Stored data
/-- The FT difference to the twin, from an FT that it sent: the delay of the twin link is taken off (R38, R45; notes/assumptions/50). -/
def State.twinOffset (s : State) (ft : BitVec 64) : Int :=
  let d := ((s.twinPorts.find? fun p => (s.port p).alive).map fun p => (s.port p).delayNs).getD 0
  (s.time.ft.toNat : Int) - ft.toNat - d

/-- Pair states in the order of Table 16.3. -/
def PairPhase.code (p : PairPhase) : Nat :=
  match p with
  | .unpaired => 0
  | .paired => 1
  | .holding => 2
  | .catchingUp => 3

/-- The pair state that this module tells its twin; what it holds is told while the pair is UNPAIRED too. -/
def State.pairCode (s : State) : Nat := if s.twin.holding.isEmpty then s.twin.phase.code else 2

/-- Is the module in service: running, no partition in reset? -/
def State.inService (s : State) : Bool :=
  (s.boot.standing = .starting || s.boot.standing = .serving) && (List.range s.label.variant.parts).all fun p => (s.part p).reset.isNone

/-- The numbers of the instances of this module. -/
def State.instNums (s : State) : List (BitVec 16) := s.myInsts.map (·.inst)

/-- Instances of this module whose sessions the twin holds. -/
def State.awayHere (s : State) : List (BitVec 16) := s.twin.away.filter s.instNums.contains

/-- The state of a pair whose pairing is complete, from who holds what (Table 16.3); a module out of service keeps the state it has. -/
def State.pairSettle (s : State) : State :=
  if !(s.twin.ackSent && s.twin.ackGot) then s
  else if !s.twin.holding.isEmpty then s.modTwin fun t => { t with phase := .holding }
  else if !s.awayHere.isEmpty then (if s.inService then s.modTwin fun t => { t with phase := .catchingUp } else s)
  else s.modTwin fun t => { t with phase := .paired }

/-- Marks of layer 1 taken away from the sessions held for the twin: their next proofs carry everything (R437). -/
def State.clearHeldMarks (s : State) : State :=
  s.mapSessions fun x => if x.held2 then { x with marks := SMap.erase x.marks 1 } else x

/-- Pairing completes once each side has PAIR_ACK (R417). A module that the twin holds sessions for catches up; one that holds some proves them
from the beginning. -/
def State.tryPair (s : State) : State :=
  if s.twin.ackSent && s.twin.ackGot then
    let gone : List (BitVec 16) :=
      if s.twin.twinPair = 2#2 && s.awayHere.isEmpty && s.twin.holding.isEmpty then s.instNums.foldl addOnce s.twin.away else s.twin.away
    let s := s.modTwin fun t => { t with away := gone }
    let s := { s with boot := { s.boot with passed := s.boot.passed.filter fun i => !gone.contains i } }
    let s := if s.isManager then { s with ae := { s.ae with relayUp := true } } else s
    s.clearHeldMarks.pairSettle
  else s

/-- The module offers PAIR (R417). -/
def State.offerPair (s : State) : State :=
  match s.boot.plate with
  | some p => s.emit (.twin (.pair ⟨p.measure, s.time.ft, BitVec.ofNat 8 s.pairCode⟩))
  | none => s

/-- PAIR (R417): accepted when plate, time and TWINNED agree, else a pairing alarm. -/
def execPair (p : PairRec) (s : State) : Res :=
  .next (if !s.joinedNow || !s.twinUp then s
    else if s.twinned && (s.boot.plate.map Plate.measure) = some p.measure && (s.twinOffset p.ft).natAbs ≤ s.twinBound then
      ((s.modTwin fun t => { t with ackSent := true, twinPair := BitVec.ofNat 2 p.pairState.toNat }).emit (.twin .pairAck)).tryPair
    else s.alarm (devNotice 0x04 0x40 0x30 0))

/-- PAIR_ACK (R417). -/
def execPairAck (s : State) : Res :=
  .next (if !s.joinedNow || !s.twinUp || !s.twinned then s else (s.modTwin fun t => { t with ackGot := true }).tryPair)

/-- PAIR_RETRY (R417): an unpaired module whose twin link has trained offers PAIR, first once joined and then every 10 s (notes/assumptions/50). -/
def execPairRetry (s : State) : Res :=
  .next (if !s.joinedNow || !s.twinUp || !s.twinned || (s.twin.ackSent && s.twin.ackGot) then s else s.offerPair)

/-- Landing data and everything else that a pair has not committed, dropped (R420). -/
def State.dropLanding (s : State) : State := s.modTwin fun t => { t with landing := [] }

/-- TWIN_STATE (R45, R338, R418): the twin's FT, lag, module state and pair state at a boundary. -/
def execTwinState (t : TwinStateRec) (s : State) : Res :=
  .next (if !s.twinned || !s.twinUp then s
    else
      let d := s.twinOffset t.ft
      let away : Bool := s.twinBound < d.natAbs
      let was := s.twin.diverged
      let s := if away && !s.twin.diverged then s.alarm (devNotice 0x03 0x40 0x30 0) else s
      let s := s.modTwin fun w => { w with twinDiff := d, twinLag := t.lag, twinMod := t.modState, twinPair := t.pairState, diverged := away }
      let adm : AdmState := if t.modState = 0#2 then .normal else if t.modState = 1#2 then .exposed else .strained
      let s := if s.isManager then s.modInfo s.me fun m => { m with twinAdm := adm } else s
      let s := if away = was then s else s.tell (.diverged away)
      s.pairSettle)
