-- ==== Sys2Proof/Machine/Store.lean ====
section
/-! DEFINITION. Store.lean: what the shared store sends a module that is its AST client: the handshake's answer, objects and the outcome of a PUT
(spec/16 R429, R432; spec/15 R408; spec/20 R506). -/
namespace Sys2Proof.Machine

/-- A change of the association with the store. -/
def State.modStore (s : State) (f : StoreLink → StoreLink) : State := { s with trans := { s.trans with store := f s.trans.store } }

/-- A handshake with the store forgotten; it begins again while something is outstanding (DESIGN CHOICE, notes/assumptions/53). -/
def State.retryStore (s : State) : State :=
  let s := s.modStore fun l => { l with phase := 0 }
  if s.trans.store.getting.isEmpty && s.trans.store.putting.isEmpty then s else s.wantStore

/-- HELLO_D of the store (R355, R356, R432): its key is the one that STORE_KEY names and its signature stands; FINISH goes out, and the association is
live. -/
def execHelloD (h : HelloD) (s : State) : Res :=
  let l := s.trans.store
  let th := handshakeHash s.storeHelloC h
  let known : Bool := s.proofRec.any fun p => p.storeKey = keyHash h.pubKey && p.storeKey ≠ 0#512
  .next (if l.phase ≠ 1 || h.hdr.conn ≠ l.conn then s
    else if !known || !Config.mldsaVerify h.pubKey (deviceBytes th) h.sig then s.retryStore
    else
      let ks := endpointKeys (Config.mlkemDecaps l.ekey h.ctext) th
      let f : Finish := { hdr := handshakeHdr 3 h.endpoint l.conn 4627, bodyLen := 4627, sig := Config.mldsaSign s.label.identity (clientBytes' th h.sig),
                          src := s.storeAddr }
      let s := s.modStore fun l => { l with phase := 2, number := h.endpoint, keyOut := ks.1, keyIn := ks.2, txNext := 1 }
      (s.emit (.store (.finish f))).flushStore)

/-- REJECT of the store (R357, R432). -/
def execReject (conn : BitVec 32) (_reason : BitVec 8) (s : State) : Res :=
  .next (if s.trans.store.phase = 1 && conn = s.trans.store.conn then s.retryStore else s)

/-- A fetch has failed: of an object, the module stops with code 0x8D (R408). -/
def State.fetchFailed (s : State) (name : BitVec 64) : State :=
  let s := s.modStore fun l => { l with getting := l.getting.filter (· ≠ name) }
  let s := { s with boot := { s.boot with flash := s.boot.flash.filter fun f => f.name ≠ name || f.epoch ≠ 0#16 } }
  let wanted : Bool := s.boot.plate.any fun p => p.objects.any fun o => o.name = name
  if wanted && s.boot.standing = .starting then s.hold 0x8D else s

/-- The bytes of an object fetched so far; they stand in bulk flash under no binding epoch until they are whole. -/
def State.fetched (s : State) (name : BitVec 64) : List Byte :=
  ((s.boot.flash.find? fun f => f.name = name && f.epoch = 0#16).map (·.data)).getD []

/-- An object of bulk flash set. -/
def State.putFlash (s : State) (o : FlashObj) : State :=
  let keep (f : FlashObj) : Bool := f.name ≠ o.name || (o.epoch = 0#16 && f.epoch ≠ 0#16)
  { s with boot := { s.boot with flash := s.boot.flash.filter keep ++ [o] } }

/-- A whole object: written to bulk flash under the flash key; if its DIGEST still differs the fetch has failed, and after the last one the objects are
loaded (R408). -/
def State.finishFetch (s : State) (name : BitVec 64) (data : List Byte) : State :=
  let s := s.putFlash ⟨name, data, s.epoch⟩
  let s := s.modStore fun l => { l with getting := l.getting.filter (· ≠ name) }
  let bad : Bool := s.boot.plate.any fun p => p.objects.any fun o => o.name = name && (s.goodObject o).isNone
  if bad then s.fetchFailed name
  else if s.trans.store.getting.isEmpty && s.boot.standing = .starting && s.boot.step = 9 && !s.boot.loaded then s.loadObjects else s

/-- STORE_DATA (R432, R506): the next piece of an object asked for; a piece of a proof object whose tag fails is a failed fetch. -/
def execStoreData (d : StoreData) (s : State) : Res :=
  .next (if s.trans.store.phase ≠ 2 || !s.trans.store.getting.contains d.name then s
    else if d.name.getLsbD 63 && s.proofTag d.name d.offset d.total d.data ≠ d.tag then s.fetchFailed d.name
    else
      let got := s.fetched d.name
      if d.offset.toNat ≠ got.length then s
      else
        let all := got ++ d.data
        if d.total.toNat ≤ all.length then
          (if d.name.getLsbD 63 then s.fetchFailed d.name else s.finishFetch d.name all)
        else s.putFlash ⟨d.name, all, 0#16⟩)

/-- STORE_DONE (R429, R432): a PUT stored commits the captures of its part; one that the store could not take is put again by the proof writer; a GET
of what the store does not have has failed. -/
def execStoreDone (name : BitVec 64) (status : BitVec 8) (s : State) : Res :=
  .next (match s.trans.store.putting.find? fun q => s.proofName q.1.toNat = name with
    | some q =>
      let s := s.modStore fun l => { l with putting := l.putting.filter (· ≠ q) }
      if status = 0#8 then (s.twin.captures.filter fun c => c.layer = 3 && c.part = q && c.closed).foldl State.commitCapture s else s
    | none => if s.trans.store.getting.contains name && status ≠ 0#8 then s.fetchFailed name else s)

end Sys2Proof.Machine
end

→ Instructions to follow
There is a line with "def execPair (p" and a line with "PAIR_ACK (R417). -/" above. Copy exactly those two lines and all lines between them, with nothing else.

→ Answer to the exercise
def execPair (p : PairRec) (s : State) : Res :=
  .next (if !s.joinedNow || !s.twinUp then s
    else if s.twinned && (s.boot.plate.map Plate.measure) = some p.measure && (s.twinOffset p.ft).natAbs ≤ s.twinBound then
      ((s.modTwin fun t => { t with ackSent := true, twinPair := BitVec.ofNat 2 p.pairState.toNat }).emit (.twin .pairAck)).tryPair
    else s.alarm (devNotice 0x04 0x40 0x30 0))

/-- PAIR_ACK (R417). -/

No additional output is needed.